◆ **Required work**: Quote exactly and only this range of lines in the data below: the line that holds "def execIntervalCont (m" to the line that holds "def execAdcStop (m", both included.

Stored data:
-- ==== Sys2Proof/Machine/PowerRows.lean ====
section
/-! DEFINITION. Power domains and states, temperature, VCORE. -/

namespace Sys2Proof.Machine

/-- DOMAIN_OFF (R486): A write of GO to PSM_DOMOFF turns a domain off until reset. -/
def execDomainOff (m : Master) (d : BitVec 7) (s : State) : Out :=
  s.act fun c => c.regWrite m .psmDomoff 0 0 (2 ^ 31 + d.toNat)

/-- CORE_GATE (R491): A core in WAITING for GATE_DLY has its domain gated and becomes ASLEEP. -/
def execCoreGate (k : Fin 8) (s : State) : Out := s.act fun c => c.coreGate k.1

/-- STATE_ENTRY (R492): After ENTRY_DLY with its conditions held, the device enters a deeper power state. -/
def execStateEntry (s : State) : Out := s.act fun c => c.stateEntry

/-- WAKE (R493): A wake source ends S2, S3 or S4 and takes the device to S0. -/
def execWake (s : State) : Out := s.act fun c => c.wake

/-- STATE_EXIT (R493): An exit completes, setting SUSP, recording the cause and raising event 380. -/
def execStateExit (s : State) : Out := s.act fun c => c.stateExit

/-- ALARM (R493): The PSM alarm fires when the count reaches its instant. -/
def execAlarm (s : State) : Out := s.act fun c => c.alarm

/-- PSM_WAKE (R493): A write of GO to PSM_WAKE wakes the device to S0. -/
def execPsmWake (m : Master) (s : State) : Out := s.act fun c => c.regWrite m .psmWake 0 0 1

/-- REARM (R493): A write of REARM clears SUSP. -/
def execRearm (m : Master) (v : BitVec 32) (s : State) : Out :=
  s.act fun c => c.regWrite m .psmCtrl 0 0 (v.toNat % 2 ^ 30 + 2 ^ 30 + v.toNat / 2 ^ 31 * 2 ^ 31)

/-- TOLERANCE_CHANGE (R494): A tolerance below the present exit latency moves the device to a state that fits. -/
def execToleranceChange (s : State) : Out := s.act fun c => c.toleranceChange

/-- THERM_HI (R498): A junction at 110 °C or more sets THERM_HI. -/
def execThermHi (tj : Int) (s : State) : Out := s.act fun c => c.thermHi tj

/-- THERM_TRIP (R498): At 120 °C the device parks, turns switched domains off and requests VMIN. -/
def execThermTrip (tj : Int) (s : State) : Out := s.act fun c => c.thermTrip tj

/-- THERM_RECOVER (R498): After a trip, cooling to 100 °C restarts the device. -/
def execThermRecover (tj : Int) (s : State) : Out := s.act fun c => c.thermRecover tj

/-- AVS_PERIOD (R500): Every 100 µs the pace law adjusts the VCORE request over PMBus. -/
def execAvsPeriod (paces : List Nat) (ack : Bool) (s : State) : Out := s.act fun c => c.avsPeriod paces ack

/-- WEAR_REFRESH (R502): Each pace monitor's WEAR is refreshed once per second. -/
def execWearRefresh (wears : List Nat) (s : State) : Out := s.act fun c => c.wearRefresh wears

end Sys2Proof.Machine
end

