-- ==== Sys2Proof/Machine/TimeRows.lean ====
section
/-! DEFINITION. The time base, compare, interval and capture channels, the converter, events. -/

namespace Sys2Proof.Machine

/-- TICK (R374): The time base advances by one tick. -/
def execTick (s : State) : Out := s.always fun c => (c.samplePads.advance 1).noteCalm

/-- REF_LOST (R375): Loss of the reference makes the PLL hold and sets REF_LOST. -/
def execRefLost (s : State) : Out := s.act fun c => c.refLost

/-- REF_RETURN (R375): A returned reference is relocked without a step in the count. -/
def execRefReturn (s : State) : Out := s.act fun c => c.refReturn

/-- TB_READ (R377): A read of TB_LO returns the count and latches TB_HI for the reader. -/
def execTbRead (m : Master) (s : State) : Out := s.act fun c => c.regRead m .tbLo 0 0

/-- COMPARE_ARM (R380): A write to TIM_CMPc_VAL_HI commits V, arms the channel and evaluates it. -/
def execCompareArm (m : Master) (i : Fin 256) (v : BitVec 32) (s : State) : Out :=
  s.act fun c => c.regWrite m .cmpValHi i.1 0 v.toNat

/-- COMPARE_FIRE (R382): A compare channel fires, sets FIRED, raises its event, acts on its output and re-arms if
periodic. -/
def execCompareFire (i : Fin 256) (s : State) : Out := s.act fun c => c.whenOn 47 fun c => c.compareFire i.1

/-- DISARM (R384): DISARM clears ARMED and leaves the output as it stands. -/
def execDisarm (m : Master) (i : Fin 256) (v : BitVec 32) (s : State) : Out :=
  s.act fun c => c.regWrite m .cmpCtrl i.1 0 (v.toNat % 2 ^ 31 + 2 ^ 31)

/-- INTERVAL_START (R386): START sets RUNNING and loads RELOAD at the next prescaled tick. -/
def execIntervalStart (m : Master) (i : Fin 64) (s : State) : Out := s.act fun c => c.regWrite m .intCmd i.1 0 1

/-- CONT (R386): CONT resumes counting from COUNT. -/
def execIntervalCont (m : Master) (i : Fin 64) (s : State) : Out := s.act fun c => c.regWrite m .intCmd i.1 0 2

/-- INTERVAL_STOP (R386): STOP clears RUNNING at once. -/
def execIntervalStop (m : Master) (i : Fin 64) (s : State) : Out := s.act fun c => c.regWrite m .intCmd i.1 0 4

/-- LOAD (R386): LOAD sets COUNT to RELOAD while stopped. -/
def execIntervalLoad (m : Master) (i : Fin 64) (s : State) : Out := s.act fun c => c.regWrite m .intCmd i.1 0 8

/-- PRESCALED_TICK (R387): At a prescaled tick a running counter loads or decrements, producing a zero at 1 to 0. -/
def execPrescaledTick (i : Fin 64) (s : State) : Out := s.act fun c => c.whenOn 47 fun c => c.prescaledTick i.1

/-- CAPTURE_ACCEPT (R390): A filtered pin edge or task arrival is accepted with its instant. -/
def execCaptureAccept (i : Fin 64) (rising : Bool) (off : Fin 3) (s : State) : Out :=
  s.act fun c => c.whenOn 47 fun c => c.captureAccept i.1 rising off.1

/-- CAPTURE_COMMIT (R391): A capture commits to the readable buffer, updates SEQ, NEW, OVR and raises its event. -/
def execCaptureCommit (i : Fin 64) (s : State) : Out := s.act fun c => c.whenOn 47 fun c => c.captureCommit i.1

/-- CAPTURE_READ (R392): A read of CAP_c_LO latches the capture's other fields and clears NEW and OVR. -/
def execCaptureRead (m : Master) (i : Fin 64) (s : State) : Out := s.act fun c => c.regRead m .capLo i.1 0

/-- ADC_READY (R395): The converter settles and sets READY after enabling. -/
def execAdcReady (s : State) : Out := s.act fun c => c.whenOn 48 fun c => c.adcReady

/-- ADC_START (R395): A START or trigger begins a conversion sequence, or is discarded while busy. -/
def execAdcStart (m : Master) (s : State) : Out := s.act fun c => c.regWrite m .adcCmd 0 0 1

/-- ADC_STOP (R396): STOP ends continuous mode after the sequence in progress. -/
def execAdcStop (m : Master) (s : State) : Out := s.act fun c => c.regWrite m .adcCmd 0 0 2

/-- ADC_RESULT (R395): A step's result enters the FIFO; the last ends the sequence and raises ADC_DONE. -/
def execAdcResult (uv : BitVec 32) (s : State) : Out :=
  s.act fun c => c.whenOn 48 fun c => (c.adcResult uv.toInt).dmaLevels

/-- ADC_FIFO_POP (R397): A read of ADC_FIFO pops the oldest result word. -/
def execAdcFifoPop (m : Master) (s : State) : Out := s.act fun c => c.regRead m .adcFifo 0 0

/-- EVENT_DELIVERY (R401): At a fabric instant events are delivered to their task inputs and consumers act. -/
def execEventDelivery (s : State) : Out := s.act fun c => c.deliver.dmaLevels

/-- SWTRIG (R401): A write to EVF_SWTRIG makes an arrival at a task input. -/
def execSwtrig (m : Master) (t : BitVec 9) (s : State) : Out := s.act fun c => c.regWrite m .evfSwtrig 0 0 t.toNat

/-- SWPROD (R401): A write to EVF_SWPROD raises producer 383. -/
def execSwprod (m : Master) (v : BitVec 32) (s : State) : Out := s.act fun c => c.regWrite m .evfSwprod 0 0 v.toNat

end Sys2Proof.Machine
end

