/-- A write of RUN 1 to a head that does not scan sets RUN and arms a start 100 µs on where its settings may start, and
otherwise drops a waiting start and sets CFG_ERR; RUN 0 clears RUN and a waiting start; both take PLL_EN by R163. At its
starting instant a head whose settings are good scans frame 0 with a new latch line. PLL_LOCK rises with PLL_EN 1; losing it
in a scanning head keeps the frequency and sets PLL_LOST. The first frame reference sets PRESENT; a third that agrees sets
the period, the lines and STABLE. Three frame periods without one: PRESENT and STABLE fall, LOST is set, and a GENLOCK head
holds its frequency with LOCK_LOST. A write to SHn_FADDR of a scanning head not in page mode waits with FADDR_PEND; of a
stopped one it is active at once. Reads of FSTAMP_LO and GL_FPER answer the low part and latch the rest. (rests on
spec/06_scan_heads.md) -/
def Obligations.HeadControl : Prop :=
  (∀ (s : State) (m : Master) (h : Fin 8) (v : BitVec 32) (t : Chip),
    Live s → Served s.chip m .shCtrl h.1 0 true → (s.chip.writePllEn h.1 (bit v.toNat 1)).setFld F.shCtrl_RUN h.1 0 1 = t →
      t.on F.shStat_RUNNING h.1 = false → t.startOk h.1 = true →
    exec (.headRun m h v) s = .next (s.withChip ((t.updHead h.1 fun x =>
      { x with waiting := true, startAfter := t.ticks + 100000, resume := false, hold := false }).afterWrite s.chip m
      .shCtrl h.1 0 ((v.toNat / 2 * 2 + 1))))) ∧
  (∀ (s : State) (m : Master) (h : Fin 8) (v : BitVec 32) (t : Chip),
    Live s → Served s.chip m .shCtrl h.1 0 true → (s.chip.writePllEn h.1 (bit v.toNat 1)).setFld F.shCtrl_RUN h.1 0 1 = t →
      t.on F.shStat_RUNNING h.1 = false → t.startOk h.1 = false →
    exec (.headRun m h v) s = .next (s.withChip (((t.updHead h.1 fun x => { x with waiting := false }).headStat
      F.shStat_CFG_ERR h.1).afterWrite s.chip m .shCtrl h.1 0 ((v.toNat / 2 * 2 + 1))))) ∧
  (∀ (s : State) (m : Master) (h : Fin 8) (v : BitVec 32),
    Live s → Served s.chip m .shCtrl h.1 0 true →
    exec (.headStop m h v) s = .next (s.withChip ((((s.chip.writePllEn h.1 (bit v.toNat 1)).setFld F.shCtrl_RUN h.1 0
      0).updHead h.1 fun x => { x with waiting := false }).afterWrite s.chip m .shCtrl h.1 0 ((v.toNat / 2 * 2))))) ∧
  (∀ (s : State) (h : Fin 8) (fr : BitVec 16) (t16 : Nat) (u : Chip),
    Live s → s.chip.domOn (29 + h.1) = true → (s.chip.head h.1).waiting = true → (s.chip.head h.1).resume = false →
      s.chip.startAt h.1 fr.toNat = some t16 → (s.chip.updHead h.1 fun y =>
      { y with waiting := false, resume := false, hold := false, psrArm := false, heldDot := 0, cur := none, prev := none })
      = u → u.timingOk h.1 = true →
    exec (.headStartInstant h fr) s = .next (s.withChip (((((u.setFld F.shStat_RUNNING h.1 0 1).setFld F.shDpstat_PSR_ACT
      h.1 0 0).setFld F.shFrame_FRAME h.1 0 0).dropFrms h.1).latchTake h.1 t16))) ∧
  (∀ (s : State) (h : Fin 8),
    Live s → s.chip.domOn (29 + h.1) = true → s.chip.on F.shCtrl_PLL_EN h.1 = true →
    exec (.pllLocked h) s = .next (s.withChip ((s.chip.setFld F.shStat_PLL_LOCK h.1 0 1).updHead h.1 fun x =>
      { x with heldDot := 0 }))) ∧
  (∀ (s : State) (h : Fin 8),
    Live s → s.chip.domOn (29 + h.1) = true → s.chip.on F.shStat_RUNNING h.1 = true →
    exec (.pllLost h) s = .next (s.withChip (((s.chip.setFld F.shStat_PLL_LOCK h.1 0 0).updHead h.1 fun x =>
      { x with heldDot := s.chip.dot24 h.1 }).headStat F.shStat_PLL_LOST h.1))) ∧
  (∀ (s : State) (f : Fin 64) (l : BitVec 16),
    Live s → s.chip.domOn 29 = true → s.chip.on F.glCtrl_EN = true → s.chip.on F.sysSupply_VDAC_OK = true →
      s.chip.genlock.seen = false → s.chip.on F.glStat_STABLE = false →
    exec (.genlockFrameRef f l) s = .next (s.withChip
      (({ s.chip with genlock := ⟨true, s.chip.ticks * 64 + f.1, [], s.chip.genlock.badSince⟩ }.setFld F.glStat_PRESENT 0 0
      1).setFld F.glStat_STABLE 0 0 0))) ∧
  (∀ (s : State) (f : Fin 64) (l : BitVec 16) (fs : List (Nat × Nat)),
    Live s → s.chip.domOn 29 = true → s.chip.on F.glCtrl_EN = true → s.chip.on F.sysSupply_VDAC_OK = true →
      s.chip.genlock.seen = true → (((s.chip.ticks * 64 + f.1 - s.chip.genlock.ref64, l.toNat) ::
      s.chip.genlock.frames).take 3) = fs → framesAgree fs = true →
    exec (.genlockFrameRef f l) s = .next (s.withChip
      (((({ s.chip with genlock := ⟨true, s.chip.ticks * 64 + f.1, fs, s.chip.genlock.badSince⟩ }.setFld F.glStat_PRESENT 0
      0 1).setFld F.glFper_PER 0 0 (s.chip.ticks * 64 + f.1 - s.chip.genlock.ref64)).setFld F.glLines_LINES 0 0
      l.toNat).setFld F.glStat_STABLE 0 0 1))) ∧
  (∀ (s : State) (h : Fin 8),
    Live s → s.chip.domOn (29 + h.1) = true → 3 * s.chip.framePer h.1 ≤ sub64 s.chip.tb.toNat (s.chip.genlock.ref64 / 64) →
      s.chip.on F.glStat_PRESENT = true → s.chip.on F.shStat_RUNNING h.1 = true → s.chip.fld F.shLock_SYNCSRC h.1 = 1 →
      (s.chip.head h.1).hold = false →
    exec (.lockLost h) s = .next (s.withChip (((((s.chip.setFld F.glStat_LOST 0 0 1).genlockAbsent.updHead h.1 fun x =>
      { x with hold := true, heldPer := s.chip.lockPer64 h.1 }).setFld F.shStat_LOCKED h.1 0 0).headStat F.shStat_LOCK_LOST
      h.1)))) ∧
  (∀ (s : State) (m : Master) (h : Fin 8) (v : BitVec 32),
    Live s → Served s.chip m .shFaddr h.1 0 true → s.chip.on F.shStat_RUNNING h.1 = true → s.chip.fld F.cpsCtrlAct_MODE h.1
      ≠ 2 →
    exec (.faddrWrite m h v) s = .next (s.withChip (((s.chip.setFld F.shFaddr_OFFSET h.1 0 (bits v.toNat 23 12)).setFld
      F.shStat_FADDR_PEND h.1 0 1).afterWrite s.chip m .shFaddr h.1 0 v.toNat))) ∧
  (∀ (s : State) (m : Master) (h : Fin 8) (v : BitVec 32),
    Live s → Served s.chip m .shFaddr h.1 0 true → s.chip.on F.shStat_RUNNING h.1 = false →
    exec (.faddrWrite m h v) s = .next (s.withChip ((((s.chip.setFld F.shFaddr_OFFSET h.1 0 (bits v.toNat 23 12)).setFld
      F.shFaddrAct_OFFSET h.1 0 (bits v.toNat 23 12)).setFld F.shStat_FADDR_PEND h.1 0 0).afterWrite s.chip m .shFaddr h.1 0
      v.toNat))) ∧
  (∀ (s : State) (m : Master) (h : Fin 8) (x : Stamp),
    Live s → Served s.chip m .shFstampLo h.1 0 false → (s.chip.head h.1).cur = some x →
    exec (.fstampRead m h) s = .next (s.withChip (((s.chip.setFld F.shFstampHi_T h.1 0 (x.time / 65536 / 2 ^ 32)).setFld
      F.shFstampFr_FR h.1 0 (x.time % 65536)).afterRead s.chip m .shFstampLo h.1 0 (x.time / 65536 % 2 ^ 32)))) ∧
  (∀ (s : State) (m : Master),
    Live s → Served s.chip m .glFper 0 0 false →
    exec (.glFperRead m) s = .next (s.withChip ((s.chip.setFld F.glFperHi_PERHI 0 0 (s.chip.genlock.per64 / 2 ^
      32)).afterRead s.chip m .glFper 0 0 (s.chip.genlock.per64 % 2 ^ 32))))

◆ **Exercise response**:
def execIntervalCont (m : Master) (i : Fin 64) (s : State) : Out := s.act fun c => c.regWrite m .intCmd i.1 0 2

/-- INTERVAL_STOP (R386): STOP clears RUNNING at once. -/
def execIntervalStop (m : Master) (i : Fin 64) (s : State) : Out := s.act fun c => c.regWrite m .intCmd i.1 0 4

/-- LOAD (R386): LOAD sets COUNT to RELOAD while stopped. -/
def execIntervalLoad (m : Master) (i : Fin 64) (s : State) : Out := s.act fun c => c.regWrite m .intCmd i.1 0 8

/-- PRESCALED_TICK (R387): At a prescaled tick a running counter loads or decrements, producing a zero at 1 to 0. -/
def execPrescaledTick (i : Fin 64) (s : State) : Out := s.act fun c => c.whenOn 47 fun c => c.prescaledTick i.1

/-- CAPTURE_ACCEPT (R390): A filtered pin edge or task arrival is accepted with its instant. -/
def execCaptureAccept (i : Fin 64) (rising : Bool) (off : Fin 3) (s : State) : Out :=
  s.act fun c => c.whenOn 47 fun c => c.captureAccept i.1 rising off.1

/-- CAPTURE_COMMIT (R391): A capture commits to the readable buffer, updates SEQ, NEW, OVR and raises its event. -/
def execCaptureCommit (i : Fin 64) (s : State) : Out := s.act fun c => c.whenOn 47 fun c => c.captureCommit i.1

/-- CAPTURE_READ (R392): A read of CAP_c_LO latches the capture's other fields and clears NEW and OVR. -/
def execCaptureRead (m : Master) (i : Fin 64) (s : State) : Out := s.act fun c => c.regRead m .capLo i.1 0

/-- ADC_READY (R395): The converter settles and sets READY after enabling. -/
def execAdcReady (s : State) : Out := s.act fun c => c.whenOn 48 fun c => c.adcReady

/-- ADC_START (R395): A START or trigger begins a conversion sequence, or is discarded while busy. -/
def execAdcStart (m : Master) (s : State) : Out := s.act fun c => c.regWrite m .adcCmd 0 0 1

/-- ADC_STOP (R396): STOP ends continuous mode after the sequence in progress. -/
def execAdcStop (m : Master) (s : State) : Out := s.act fun c => c.regWrite m .adcCmd 0 0 2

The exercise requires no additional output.